SADC payment integration system
SADC payment integration system
In 2013 the Southern African Development Community (SADC) Integrated Regional Electronic Settlement System (SIRESS) became operational in the four countries of the Common Monetary Area (CMA): South Africa, Namibia, Lesotho and Swaziland.
The paper illustrates that SIRESS is a first step to implementing a common electronic cross-border payment system across all member states of the SADC regional economic community (REC). Moreover, although SADC countries are among the most diverse economies in a geopolitical region, financial integration in the region is highest among the CMA countries. Furthermore, interest rate movements in these four countries are highly synchronised.

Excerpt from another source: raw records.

@[simp] theorem setQuad_pending (s : State) (q : Nat) (x : Quad) : (s.setQuad q x).pending = s.pending := rfl
@[simp] theorem setQuad_func (s : State) (q : Nat) (x : Quad) : (s.setQuad q x).func = s.func := rfl
@[simp] theorem setQuad_regs (s : State) (q : Nat) (x : Quad) : (s.setQuad q x).regs = s.regs := rfl
@[simp] theorem setQuad_mem (s : State) (q : Nat) (x : Quad) : (s.setQuad q x).mem = s.mem := rfl
@[simp] theorem setQuad_cmem (s : State) (q : Nat) (x : Quad) : (s.setQuad q x).cmem = s.cmem := rfl
@[simp] theorem setQuad_host (s : State) (q : Nat) (x : Quad) : (s.setQuad q x).host = s.host := rfl
@[simp] theorem setQuad_cores (s : State) (q : Nat) (x : Quad) : (s.setQuad q x).cores = s.cores := rfl
@[simp] theorem setQuad_streams (s : State) (q : Nat) (x : Quad) : (s.setQuad q x).streams = s.streams := rfl
@[simp] theorem setQuad_image (s : State) (q : Nat) (x : Quad) : (s.setQuad q x).image = s.image := rfl
@[simp] theorem setQuad_reqs (s : State) (q : Nat) (x : Quad) : (s.setQuad q x).reqs = s.reqs := rfl
@[simp] theorem setQuad_nextReq (s : State) (q : Nat) (x : Quad) : (s.setQuad q x).nextReq = s.nextReq := rfl
@[simp] theorem setQuad_lines (s : State) (q : Nat) (x : Quad) : (s.setQuad q x).lines = s.lines := rfl
@[simp] theorem setQuad_evicts (s : State) (q : Nat) (x : Quad) : (s.setQuad q x).evicts = s.evicts := rfl
@[simp] theorem setQuad_fills (s : State) (q : Nat) (x : Quad) : (s.setQuad q x).fills = s.fills := rfl
@[simp] theorem setQuad_plru (s : State) (q : Nat) (x : Quad) : (s.setQuad q x).plru = s.plru := rfl
@[simp] theorem setQuad_setAcc (s : State) (q : Nat) (x : Quad) : (s.setQuad q x).setAcc = s.setAcc := rfl
@[simp] theorem setQuad_thrash (s : State) (q : Nat) (x : Quad) : (s.setQuad q x).thrash = s.thrash := rfl
@[simp] theorem setQuad_flushes (s : State) (q : Nat) (x : Quad) : (s.setQuad q x).flushes = s.flushes := rfl
@[simp] theorem setQuad_ctls (s : State) (q : Nat) (x : Quad) : (s.setQuad q x).ctls = s.ctls := rfl
@[simp] theorem setQuad_steps (s : State) (q : Nat) (x : Quad) : (s.setQuad q x).steps = s.steps := rfl
@[simp] theorem setQuad_movers (s : State) (q : Nat) (x : Quad) : (s.setQuad q x).movers = s.movers := rfl
@[simp] theorem setQuad_backs (s : State) (q : Nat) (x : Quad) : (s.setQuad q x).backs = s.backs := rfl
@[simp] theorem setQuad_restored (s : State) (q : Nat) (x : Quad) : (s.setQuad q x).restored = s.restored := rfl
@[simp] theorem setQuad_badAgain (s : State) (q : Nat) (x : Quad) : (s.setQuad q x).badAgain = s.badAgain := rfl
@[simp] theorem setQuad_splits (s : State) (q : Nat) (x : Quad) : (s.setQuad q x).splits = s.splits := rfl
@[simp] theorem setQuad_fillQ (s : State) (q : Nat) (x : Quad) : (s.setQuad q x).fillQ = s.fillQ := rfl
@[simp] theorem setQuad_fillAt (s : State) (q : Nat) (x : Quad) : (s.setQuad q x).fillAt = s.fillAt := rfl
@[simp] theorem setQuad_pipes (s : State) (q : Nat) (x : Quad) : (s.setQuad q x).pipes = s.pipes := rfl
@[simp] theorem setQuad_pageIds (s : State) (q : Nat) (x : Quad) : (s.setQuad q x).pageIds = s.pageIds := rfl
@[simp] theorem setQuad_slots (s : State) (q : Nat) (x : Quad) : (s.setQuad q x).slots = s.slots := rfl
@[simp] theorem setQuad_freeNext (s : State) (q : Nat) (x : Quad) : (s.setQuad q x).freeNext = s.freeNext := rfl
@[simp] theorem setQuad_slotNext (s : State) (q : Nat) (x : Quad) : (s.setQuad q x).slotNext = s.slotNext := rfl
@[simp] theorem setQuad_hpages (s : State) (q : Nat) (x : Quad) : (s.setQuad q x).hpages = s.hpages := rfl
@[simp] theorem setQuad_stuck (s : State) (q : Nat) (x : Quad) : (s.setQuad q x).stuck = s.stuck := rfl
@[simp] theorem setQuad_seqs (s : State) (q : Nat) (x : Quad) : (s.setQuad q x).seqs = s.seqs := rfl
@[simp] theorem setQuad_nextOrder (s : State) (q : Nat) (x : Quad) : (s.setQuad q x).nextOrder = s.nextOrder := rfl
@[simp] theorem setQuad_prefixes (s : State) (q : Nat) (x : Quad) : (s.setQuad q x).prefixes = s.prefixes := rfl
@[simp] theorem setQuad_waves (s : State) (q : Nat) (x : Quad) : (s.setQuad q x).waves = s.waves := rfl
@[simp] theorem setQuad_lastWave (s : State) (q : Nat) (x : Quad) : (s.setQuad q x).lastWave = s.lastWave := rfl
@[simp] theorem setQuad_periods (s : State) (q : Nat) (x : Quad) : (s.setQuad q x).periods = s.periods := rfl
@[simp] theorem setQuad_measure (s : State) (q : Nat) (x : Quad) : (s.setQuad q x).measure = s.measure := rfl
@[simp] theorem setQuad_inserted (s : State) (q : Nat) (x : Quad) : (s.setQuad q x).inserted = s.inserted := rfl
@[simp] theorem setQuad_regen (s : State) (q : Nat) (x : Quad) : (s.setQuad q x).regen = s.regen := rfl
@[simp] theorem setQuad_regenPos (s : State) (q : Nat) (x : Quad) : (s.setQuad q x).regenPos = s.regenPos := rfl
@[simp] theorem setQuad_regenBad (s : State) (q : Nat) (x : Quad) : (s.setQuad q x).regenBad = s.regenBad := rfl
@[simp] theorem setQuad_waveCtl (s : State) (q : Nat) (x : Quad) : (s.setQuad q x).waveCtl = s.waveCtl := rfl
@[simp] theorem setQuad_log (s : State) (q : Nat) (x : Quad) : (s.setQuad q x).log = s.log := rfl
@[simp] theorem setQuad_rings (s : State) (q : Nat) (x : Quad) : (s.setQuad q x).rings = s.rings := rfl
@[simp] theorem setQuad_compQ (s : State) (q : Nat) (x : Quad) : (s.setQuad q x).compQ = s.compQ := rfl
@[simp] theorem setQuad_compSent (s : State) (q : Nat) (x : Quad) : (s.setQuad q x).compSent = s.compSent := rfl
@[simp] theorem setQuad_evHeld (s : State) (q : Nat) (x : Quad) : (s.setQuad q x).evHeld = s.evHeld := rfl
@[simp] theorem setQuad_evSent (s : State) (q : Nat) (x : Quad) : (s.setQuad q x).evSent = s.evSent := rfl
@[simp] theorem setQuad_evLog (s : State) (q : Nat) (x : Quad) : (s.setQuad q x).evLog = s.evLog := rfl
@[simp] theorem setQuad_outQ (s : State) (q : Nat) (x : Quad) : (s.setQuad q x).outQ = s.outQ := rfl
@[simp] theorem setQuad_outSent (s : State) (q : Nat) (x : Quad) : (s.setQuad q x).outSent = s.outSent := rfl
@[simp] theorem setQuad_nextTag (s : State) (q : Nat) (x : Quad) : (s.setQuad q x).nextTag = s.nextTag := rfl
@[simp] theorem setQuad_rotor (s : State) (q : Nat) (x : Quad) : (s.setQuad q x).rotor = s.rotor := rfl
@[simp] theorem setQuad_peerRx (s : State) (q : Nat) (x : Quad) : (s.setQuad q x).peerRx = s.peerRx := rfl
@[simp] theorem setQuad_netChurn (s : State) (q : Nat) (x : Quad) : (s.setQuad q x).netChurn = s.netChurn := rfl
@[simp] theorem setQuad_parFail (s : State) (q : Nat) (x : Quad) : (s.setQuad q x).parFail = s.parFail := rfl
@[simp] theorem setQuad_edgesDown (s : State) (q : Nat) (x : Quad) : (s.setQuad q x).edgesDown = s.edgesDown := rfl
@[simp] theorem setQuad_grain (s : State) (q : Nat) (x : Quad) : (s.setQuad q x).grain = s.grain := rfl
@[simp] theorem setQuad_flash (s : State) (q : Nat) (x : Quad) : (s.setQuad q x).flash = s.flash := rfl
@[simp] theorem setQuad_pins (s : State) (q : Nat) (x : Quad) : (s.setQuad q x).pins = s.pins := rfl
@[simp] theorem setQuad_boot (s : State) (q : Nat) (x : Quad) : (s.setQuad q x).boot = s.boot := rfl
@[simp] theorem setQuad_power (s : State) (q : Nat) (x : Quad) : (s.setQuad q x).power = s.power := rfl
@[simp] theorem setQuad_trust (s : State) (q : Nat) (x : Quad) : (s.setQuad q x).trust = s.trust := rfl
@[simp] theorem setQuad_cnt (s : State) (q : Nat) (x : Quad) : (s.setQuad q x).cnt = s.cnt := rfl
@[simp] theorem setQuad_outbox (s : State) (q : Nat) (x : Quad) : (s.setQuad q x).outbox = s.outbox := rfl
@[simp] theorem setQuad_time (s : State) (q : Nat) (x : Quad) : (s.setQuad q x).time = s.time := rfl
@[simp] theorem setQuad_churns (s : State) (q : Nat) (x : Quad) : (s.setQuad q x).churns = s.churns := rfl
@[simp] theorem setQuad_idleChurns (s : State) (q : Nat) (x : Quad) : (s.setQuad q x).idleChurns = s.idleChurns := rfl
@[simp] theorem setQuad_lastCommit (s : State) (q : Nat) (x : Quad) : (s.setQuad q x).lastCommit = s.lastCommit := rfl
@[simp] theorem setQuad_lastCkpt (s : State) (q : Nat) (x : Quad) : (s.setQuad q x).lastCkpt = s.lastCkpt := rfl
@[simp] theorem setQuad_dumpDue (s : State) (q : Nat) (x : Quad) : (s.setQuad q x).dumpDue = s.dumpDue := rfl
@[simp] theorem setQuad_dumps (s : State) (q : Nat) (x : Quad) : (s.setQuad q x).dumps = s.dumps := rfl
@[simp] theorem setQuad_dumpGone (s : State) (q : Nat) (x : Quad) : (s.setQuad q x).dumpGone = s.dumpGone := rfl
@[simp] theorem setQuad_failover (s : State) (q : Nat) (x : Quad) : (s.setQuad q x).failover = s.failover := rfl
@[simp] theorem setQuad_failed (s : State) (q : Nat) (x : Quad) : (s.setQuad q x).failed = s.failed := rfl
@[simp] theorem setQuad_resume (s : State) (q : Nat) (x : Quad) : (s.setQuad q x).resume = s.resume := rfl
@[simp] theorem setQuad_degCl (s : State) (q : Nat) (x : Quad) : (s.setQuad q x).degCl = s.degCl := rfl
@[simp] theorem setQuad_rotNext (s : State) (q : Nat) (x : Quad) : (s.setQuad q x).rotNext = s.rotNext := rfl
@[simp] theorem setQuad_stopped (s : State) (q : Nat) (x : Quad) : (s.setQuad q x).stopped = s.stopped := rfl
@[simp] theorem setQuad_freeCtr (s : State) (q : Nat) (x : Quad) : (s.setQuad q x).freeCtr = s.freeCtr := rfl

The document reviews the wisdom of monetary unions in light of the overlapping membership of meant countries in different regional communities, indicating that these countries may be tempted by alternatives to SADC regional integration. This, in turn, may lead to competing policy and regulatory requirements, which will make compliance more difficult to ensure. In addition, the hegemonic relationships among SADC countries, embedded in the differing sizes and levels of economic and political influence of SADC members, is likely to threaten economic and financial integration.
All things considered, the author concludes that the pilot SIRESS project may represent a test of the variable geometry approach to regional processes in SADC, and may provide lessons for the RECs for the future.